### Dataset entries
┄┄┄┄┄┄┄┄┄┄┄┄┄┄┄┄┄┄┄┄

-- ==== Sys2Proof/Machine/Operands.lean ====
section
/-! DEFINITION. What the commands compute from their operands: the validity tests, the range guard, the effective
length, the cell update and the raster byte (spec/41_lifecycle.md R101, 42_chip_config.md R118, 43_pattern.md R130,
R138, 44_rasterizer.md R161). -/

namespace Sys2Proof.Machine

/-- `N` as a natural number: index arithmetic is on naturals (00_scope.md R10). -/
def State.chips (s : State) : Nat := s.n.toNat

/-- `ValidChip(c)` (R130). -/
def validChip (s : State) (c : Nat) : Bool := decide (c < s.chips)

/-- `ValidRow(r)` (R130). -/
def validRow (r : Nat) : Bool := decide (r ≤ 7)

/-- `ValidCol(k)` (R130). -/
def validCol (k : Nat) : Bool := decide (k ≤ 7)

/-- `InRange(v, lo, hi)` (R118): true of every value unless `STRICT_RANGE`. -/
def inRange (strict : Bool) (v : Byte) (lo hi : Nat) : Bool :=
  !strict || (decide (lo ≤ v.toNat) && decide (v.toNat ≤ hi))

/-- `EffLen(req)` (R101): every value outside 1..8, 0 included, gives 8 (90_conflicts.md C6). -/
def effLen (req : Nat) : Nat := if 1 ≤ req ∧ req ≤ 8 then req else 8

/-- The data of SET_POWER (42_chip_config.md R117). -/
def powerData (on : Bool) : Byte := if on then 0x00#8 else 0x01#8

/-- The mask of a column: `0x80 >> col`, bit `7 - col` (20_memory.md R55). -/
def colMask (col : Nat) : Byte := 0x80#8 >>> col

/-- `CellUpdate(v, col, lit)` (R138). -/
def cellUpdate (v : Byte) (col : Nat) (lit : Bool) : Byte :=
  if lit then v ||| colMask col else v &&& ~~~ (colMask col)

/-- `value[7 - row] = 1`: what SET_COLUMN makes of row `row` (R141). -/
def columnBit (value : Byte) (row : Nat) : Bool := value.getLsbD (7 - row)

/-- One term of R161: the pixel of column `col`, in its bit `7 - col`. -/
def rasterTerm (pix : Plane) (chip row col : Nat) : Byte :=
  (if pix.getLsbD (row * 64 + chip * 8 + col) then 1#8 else 0#8) <<< (7 - col)

/-- `RasterByte(c, r)` (R161): the sum of its eight terms. -/
def rasterByte (pix : Plane) (chip row : Nat) : Byte :=
  (List.range 8).foldl (fun acc col => acc + rasterTerm pix chip row col) 0#8

/-- The shadow index `chip*8 + row` (20_memory.md R45). -/
def shadowIndex (chip row : Nat) : Nat := chip * 8 + row

end Sys2Proof.Machine
end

┄┄┄┄┄┄┄┄┄┄┄┄┄┄┄┄┄┄┄┄

### TASK GOAL
Using the data above, transcribe the lines that run from the line with "def rasterTerm (pix" to the line with "def shadowIndex (chip", both ends kept, and output nothing else.

### RESULT FOR THIS EXERCISE
def rasterTerm (pix : Plane) (chip row col : Nat) : Byte :=
  (if pix.getLsbD (row * 64 + chip * 8 + col) then 1#8 else 0#8) <<< (7 - col)

/-- `RasterByte(c, r)` (R161): the sum of its eight terms. -/
def rasterByte (pix : Plane) (chip row : Nat) : Byte :=
  (List.range 8).foldl (fun acc col => acc + rasterTerm pix chip row col) 0#8

/-- The shadow index `chip*8 + row` (20_memory.md R45). -/
def shadowIndex (chip row : Nat) : Nat := chip * 8 + row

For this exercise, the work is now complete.